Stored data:
● ● ● ●

-- ==== Sys2Proof/Laws/State.lean ====
section
/-!
SUPPORT. What each update of the state leaves as it was, field by field, and what it makes of the field it changes.
-/

namespace Sys2Proof.Machine

/-! ### State.setReg -/

section
variable (s : State) (a : Nat) (x : W64)

@[simp] theorem setReg_inbox : (s.setReg a x).inbox = s.inbox := rfl
@[simp] theorem setReg_cur : (s.setReg a x).cur = s.cur := rfl
@[simp] theorem setReg_free : (s.setReg a x).free = s.free := rfl
@[simp] theorem setReg_out : (s.setReg a x).out = s.out := rfl
@[simp] theorem setReg_events : (s.setReg a x).events = s.events := rfl
@[simp] theorem setReg_nextId : (s.setReg a x).nextId = s.nextId := rfl
@[simp] theorem setReg_blocks : (s.setReg a x).blocks = s.blocks := rfl
@[simp] theorem setReg_courses : (s.setReg a x).courses = s.courses := rfl
@[simp] theorem setReg_bins : (s.setReg a x).bins = s.bins := rfl
@[simp] theorem setReg_mccs : (s.setReg a x).mccs = s.mccs := rfl
@[simp] theorem setReg_copies : (s.setReg a x).copies = s.copies := rfl
@[simp] theorem setReg_mem : (s.setReg a x).mem = s.mem := rfl
@[simp] theorem setReg_eave : (s.setReg a x).eave = s.eave := rfl
@[simp] theorem setReg_durp : (s.setReg a x).durp = s.durp := rfl
@[simp] theorem setReg_fwWait : (s.setReg a x).fwWait = s.fwWait := rfl
@[simp] theorem setReg_host : (s.setReg a x).host = s.host := rfl
@[simp] theorem setReg_tags : (s.setReg a x).tags = s.tags := rfl
@[simp] theorem setReg_poison : (s.setReg a x).poison = s.poison := rfl
@[simp] theorem setReg_hostPoison : (s.setReg a x).hostPoison = s.hostPoison := rfl
@[simp] theorem setReg_dirty : (s.setReg a x).dirty = s.dirty := rfl
@[simp] theorem setReg_parts : (s.setReg a x).parts = s.parts := rfl
@[simp] theorem setReg_cover : (s.setReg a x).cover = s.cover := rfl
@[simp] theorem setReg_pend : (s.setReg a x).pend = s.pend := rfl
@[simp] theorem setReg_l1 : (s.setReg a x).l1 = s.l1 := rfl
@[simp] theorem setReg_owner : (s.setReg a x).owner = s.owner := rfl
@[simp] theorem setReg_ro : (s.setReg a x).ro = s.ro := rfl
@[simp] theorem setReg_und : (s.setReg a x).und = s.und := rfl
@[simp] theorem setReg_poolFree : (s.setReg a x).poolFree = s.poolFree := rfl
@[simp] theorem setReg_poolWait : (s.setReg a x).poolWait = s.poolWait := rfl
@[simp] theorem setReg_hostLines : (s.setReg a x).hostLines = s.hostLines := rfl
@[simp] theorem setReg_hdmSize : (s.setReg a x).hdmSize = s.hdmSize := rfl
@[simp] theorem setReg_hdmHost : (s.setReg a x).hdmHost = s.hdmHost := rfl
@[simp] theorem setReg_bisnp : (s.setReg a x).bisnp = s.bisnp := rfl
@[simp] theorem setReg_linkWait : (s.setReg a x).linkWait = s.linkWait := rfl
@[simp] theorem setReg_reqs : (s.setReg a x).reqs = s.reqs := rfl
@[simp] theorem setReg_lost : (s.setReg a x).lost = s.lost := rfl
@[simp] theorem setReg_spdm : (s.setReg a x).spdm = s.spdm := rfl
@[simp] theorem setReg_ideKeys : (s.setReg a x).ideKeys = s.ideKeys := rfl
@[simp] theorem setReg_launches : (s.setReg a x).launches = s.launches := rfl
@[simp] theorem setReg_partitions : (s.setReg a x).partitions = s.partitions := rfl
@[simp] theorem setReg_binds : (s.setReg a x).binds = s.binds := rfl
@[simp] theorem setReg_gwait : (s.setReg a x).gwait = s.gwait := rfl
@[simp] theorem setReg_gheld : (s.setReg a x).gheld = s.gheld := rfl
@[simp] theorem setReg_gopen : (s.setReg a x).gopen = s.gopen := rfl
@[simp] theorem setReg_gqBroken : (s.setReg a x).gqBroken = s.gqBroken := rfl
@[simp] theorem setReg_banks : (s.setReg a x).banks = s.banks := rfl
@[simp] theorem setReg_votes : (s.setReg a x).votes = s.votes := rfl
@[simp] theorem setReg_scores : (s.setReg a x).scores = s.scores := rfl
@[simp] theorem setReg_halved : (s.setReg a x).halved = s.halved := rfl
@[simp] theorem setReg_coreMap : (s.setReg a x).coreMap = s.coreMap := rfl
@[simp] theorem setReg_degraded : (s.setReg a x).degraded = s.degraded := rfl
@[simp] theorem setReg_quarantine : (s.setReg a x).quarantine = s.quarantine := rfl
@[simp] theorem setReg_repairs : (s.setReg a x).repairs = s.repairs := rfl
@[simp] theorem setReg_spares : (s.setReg a x).spares = s.spares := rfl
@[simp] theorem setReg_scanning : (s.setReg a x).scanning = s.scanning := rfl
@[simp] theorem setReg_scanned : (s.setReg a x).scanned = s.scanned := rfl
@[simp] theorem setReg_badCores : (s.setReg a x).badCores = s.badCores := rfl
@[simp] theorem setReg_fuses : (s.setReg a x).fuses = s.fuses := rfl
@[simp] theorem setReg_diesOut : (s.setReg a x).diesOut = s.diesOut := rfl
@[simp] theorem setReg_topo : (s.setReg a x).topo = s.topo := rfl
@[simp] theorem setReg_claims : (s.setReg a x).claims = s.claims := rfl
@[simp] theorem setReg_tlbinv : (s.setReg a x).tlbinv = s.tlbinv := rfl
@[simp] theorem setReg_manBusy : (s.setReg a x).manBusy = s.manBusy := rfl
@[simp] theorem setReg_manVal : (s.setReg a x).manVal = s.manVal := rfl
@[simp] theorem setReg_measured : (s.setReg a x).measured = s.measured := rfl
@[simp] theorem setReg_islands : (s.setReg a x).islands = s.islands := rfl
@[simp] theorem setReg_power : (s.setReg a x).power = s.power := rfl
@[simp] theorem setReg_ctr : (s.setReg a x).ctr = s.ctr := rfl
@[simp] theorem setReg_actcyc : (s.setReg a x).actcyc = s.actcyc := rfl
@[simp] theorem setReg_trig : (s.setReg a x).trig = s.trig := rfl
@[simp] theorem setReg_trigHit : (s.setReg a x).trigHit = s.trigHit := rfl
@[simp] theorem setReg_trigStop : (s.setReg a x).trigStop = s.trigStop := rfl
@[simp] theorem setReg_trigWr : (s.setReg a x).trigWr = s.trigWr := rfl
@[simp] theorem setReg_cycle : (s.setReg a x).cycle = s.cycle := rfl
@[simp] theorem setReg_time12 : (s.setReg a x).time12 = s.time12 := rfl
@[simp] theorem setReg_timeFrac : (s.setReg a x).timeFrac = s.timeFrac := rfl
@[simp] theorem setReg_slew : (s.setReg a x).slew = s.slew := rfl
@[simp] theorem setReg_samples : (s.setReg a x).samples = s.samples := rfl
@[simp] theorem setReg_recs : (s.setReg a x).recs = s.recs := rfl
@[simp] theorem setReg_used : (s.setReg a x).used = s.used := rfl
@[simp] theorem setReg_moved : (s.setReg a x).moved = s.moved := rfl
@[simp] theorem setReg_turn : (s.setReg a x).turn = s.turn := rfl
@[simp] theorem setReg_dieCycle : (s.setReg a x).dieCycle = s.dieCycle := rfl
@[simp] theorem setReg_rollbacks : (s.setReg a x).rollbacks = s.rollbacks := rfl
@[simp] theorem setReg_vacated : (s.setReg a x).vacated = s.vacated := rfl
@[simp] theorem setReg_rootHash : (s.setReg a x).rootHash = s.rootHash := rfl
@[simp] theorem setReg_encrypted : (s.setReg a x).encrypted = s.encrypted := rfl

end

/-! ### State.burn -/

section
variable (s : State) (n : Nat)

@[simp] theorem burn_inbox : (s.burn n).inbox = s.inbox := rfl
@[simp] theorem burn_cur : (s.burn n).cur = s.cur := rfl
@[simp] theorem burn_out : (s.burn n).out = s.out := rfl
@[simp] theorem burn_events : (s.burn n).events = s.events := rfl
@[simp] theorem burn_nextId : (s.burn n).nextId = s.nextId := rfl
@[simp] theorem burn_blocks : (s.burn n).blocks = s.blocks := rfl
@[simp] theorem burn_courses : (s.burn n).courses = s.courses := rfl
@[simp] theorem burn_bins : (s.burn n).bins = s.bins := rfl
@[simp] theorem burn_mccs : (s.burn n).mccs = s.mccs := rfl
@[simp] theorem burn_copies : (s.burn n).copies = s.copies := rfl
@[simp] theorem burn_mem : (s.burn n).mem = s.mem := rfl
@[simp] theorem burn_eave : (s.burn n).eave = s.eave := rfl
@[simp] theorem burn_durp : (s.burn n).durp = s.durp := rfl
@[simp] theorem burn_fwWait : (s.burn n).fwWait = s.fwWait := rfl
@[simp] theorem burn_host : (s.burn n).host = s.host := rfl
@[simp] theorem burn_tags : (s.burn n).tags = s.tags := rfl
@[simp] theorem burn_poison : (s.burn n).poison = s.poison := rfl
@[simp] theorem burn_hostPoison : (s.burn n).hostPoison = s.hostPoison := rfl
@[simp] theorem burn_dirty : (s.burn n).dirty = s.dirty := rfl
@[simp] theorem burn_parts : (s.burn n).parts = s.parts := rfl
@[simp] theorem burn_cover : (s.burn n).cover = s.cover := rfl
@[simp] theorem burn_pend : (s.burn n).pend = s.pend := rfl
@[simp] theorem burn_l1 : (s.burn n).l1 = s.l1 := rfl
@[simp] theorem burn_owner : (s.burn n).owner = s.owner := rfl
@[simp] theorem burn_ro : (s.burn n).ro = s.ro := rfl
@[simp] theorem burn_und : (s.burn n).und = s.und := rfl
@[simp] theorem burn_poolFree : (s.burn n).poolFree = s.poolFree := rfl
@[simp] theorem burn_poolWait : (s.burn n).poolWait = s.poolWait := rfl
@[simp] theorem burn_hostLines : (s.burn n).hostLines = s.hostLines := rfl
@[simp] theorem burn_hdmSize : (s.burn n).hdmSize = s.hdmSize := rfl
@[simp] theorem burn_hdmHost : (s.burn n).hdmHost = s.hdmHost := rfl
@[simp] theorem burn_bisnp : (s.burn n).bisnp = s.bisnp := rfl
@[simp] theorem burn_linkWait : (s.burn n).linkWait = s.linkWait := rfl
@[simp] theorem burn_reqs : (s.burn n).reqs = s.reqs := rfl
@[simp] theorem burn_lost : (s.burn n).lost = s.lost := rfl
@[simp] theorem burn_spdm : (s.burn n).spdm = s.spdm := rfl
@[simp] theorem burn_ideKeys : (s.burn n).ideKeys = s.ideKeys := rfl
@[simp] theorem burn_launches : (s.burn n).launches = s.launches := rfl
@[simp] theorem burn_partitions : (s.burn n).partitions = s.partitions := rfl
@[simp] theorem burn_binds : (s.burn n).binds = s.binds := rfl
@[simp] theorem burn_gwait : (s.burn n).gwait = s.gwait := rfl
@[simp] theorem burn_gheld : (s.burn n).gheld = s.gheld := rfl
@[simp] theorem burn_gopen : (s.burn n).gopen = s.gopen := rfl
@[simp] theorem burn_gqBroken : (s.burn n).gqBroken = s.gqBroken := rfl
@[simp] theorem burn_banks : (s.burn n).banks = s.banks := rfl
@[simp] theorem burn_votes : (s.burn n).votes = s.votes := rfl
@[simp] theorem burn_scores : (s.burn n).scores = s.scores := rfl
@[simp] theorem burn_halved : (s.burn n).halved = s.halved := rfl
@[simp] theorem burn_coreMap : (s.burn n).coreMap = s.coreMap := rfl
@[simp] theorem burn_degraded : (s.burn n).degraded = s.degraded := rfl
@[simp] theorem burn_quarantine : (s.burn n).quarantine = s.quarantine := rfl
@[simp] theorem burn_repairs : (s.burn n).repairs = s.repairs := rfl
@[simp] theorem burn_spares : (s.burn n).spares = s.spares := rfl
@[simp] theorem burn_scanning : (s.burn n).scanning = s.scanning := rfl
@[simp] theorem burn_scanned : (s.burn n).scanned = s.scanned := rfl
@[simp] theorem burn_badCores : (s.burn n).badCores = s.badCores := rfl
@[simp] theorem burn_fuses : (s.burn n).fuses = s.fuses := rfl
@[simp] theorem burn_diesOut : (s.burn n).diesOut = s.diesOut := rfl
@[simp] theorem burn_regs : (s.burn n).regs = s.regs := rfl
@[simp] theorem burn_topo : (s.burn n).topo = s.topo := rfl
@[simp] theorem burn_claims : (s.burn n).claims = s.claims := rfl
@[simp] theorem burn_tlbinv : (s.burn n).tlbinv = s.tlbinv := rfl
@[simp] theorem burn_manBusy : (s.burn n).manBusy = s.manBusy := rfl
@[simp] theorem burn_manVal : (s.burn n).manVal = s.manVal := rfl
@[simp] theorem burn_measured : (s.burn n).measured = s.measured := rfl
@[simp] theorem burn_islands : (s.burn n).islands = s.islands := rfl
@[simp] theorem burn_power : (s.burn n).power = s.power := rfl
@[simp] theorem burn_ctr : (s.burn n).ctr = s.ctr := rfl
@[simp] theorem burn_actcyc : (s.burn n).actcyc = s.actcyc := rfl
@[simp] theorem burn_trig : (s.burn n).trig = s.trig := rfl
@[simp] theorem burn_trigHit : (s.burn n).trigHit = s.trigHit := rfl
@[simp] theorem burn_trigStop : (s.burn n).trigStop = s.trigStop := rfl
@[simp] theorem burn_trigWr : (s.burn n).trigWr = s.trigWr := rfl
@[simp] theorem burn_cycle : (s.burn n).cycle = s.cycle := rfl
@[simp] theorem burn_time12 : (s.burn n).time12 = s.time12 := rfl
@[simp] theorem burn_timeFrac : (s.burn n).timeFrac = s.timeFrac := rfl
@[simp] theorem burn_slew : (s.burn n).slew = s.slew := rfl
@[simp] theorem burn_samples : (s.burn n).samples = s.samples := rfl
@[simp] theorem burn_recs : (s.burn n).recs = s.recs := rfl
@[simp] theorem burn_used : (s.burn n).used = s.used := rfl
@[simp] theorem burn_moved : (s.burn n).moved = s.moved := rfl
@[simp] theorem burn_turn : (s.burn n).turn = s.turn := rfl
@[simp] theorem burn_dieCycle : (s.burn n).dieCycle = s.dieCycle := rfl
@[simp] theorem burn_rollbacks : (s.burn n).rollbacks = s.rollbacks := rfl
@[simp] theorem burn_vacated : (s.burn n).vacated = s.vacated := rfl
@[simp] theorem burn_rootHash : (s.burn n).rootHash = s.rootHash := rfl
@[simp] theorem burn_encrypted : (s.burn n).encrypted = s.encrypted := rfl

end

/-! ### State.send -/

section
variable (s : State) (m : Msg)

● ● ● ●

_TASK ITEM_
The range runs from the line above containing "n).claims = s.claims := rfl" to the line containing "n).slew = s.slew := rfl", inclusive. Restate those lines word for word and no others.

_RESPONSE TO THIS EXERCISE_
@[simp] theorem burn_claims : (s.burn n).claims = s.claims := rfl
@[simp] theorem burn_tlbinv : (s.burn n).tlbinv = s.tlbinv := rfl
@[simp] theorem burn_manBusy : (s.burn n).manBusy = s.manBusy := rfl
@[simp] theorem burn_manVal : (s.burn n).manVal = s.manVal := rfl
@[simp] theorem burn_measured : (s.burn n).measured = s.measured := rfl
@[simp] theorem burn_islands : (s.burn n).islands = s.islands := rfl
@[simp] theorem burn_power : (s.burn n).power = s.power := rfl
@[simp] theorem burn_ctr : (s.burn n).ctr = s.ctr := rfl
@[simp] theorem burn_actcyc : (s.burn n).actcyc = s.actcyc := rfl
@[simp] theorem burn_trig : (s.burn n).trig = s.trig := rfl
@[simp] theorem burn_trigHit : (s.burn n).trigHit = s.trigHit := rfl
@[simp] theorem burn_trigStop : (s.burn n).trigStop = s.trigStop := rfl
@[simp] theorem burn_trigWr : (s.burn n).trigWr = s.trigWr := rfl
@[simp] theorem burn_cycle : (s.burn n).cycle = s.cycle := rfl
@[simp] theorem burn_time12 : (s.burn n).time12 = s.time12 := rfl
@[simp] theorem burn_timeFrac : (s.burn n).timeFrac = s.timeFrac := rfl
@[simp] theorem burn_slew : (s.burn n).slew = s.slew := rfl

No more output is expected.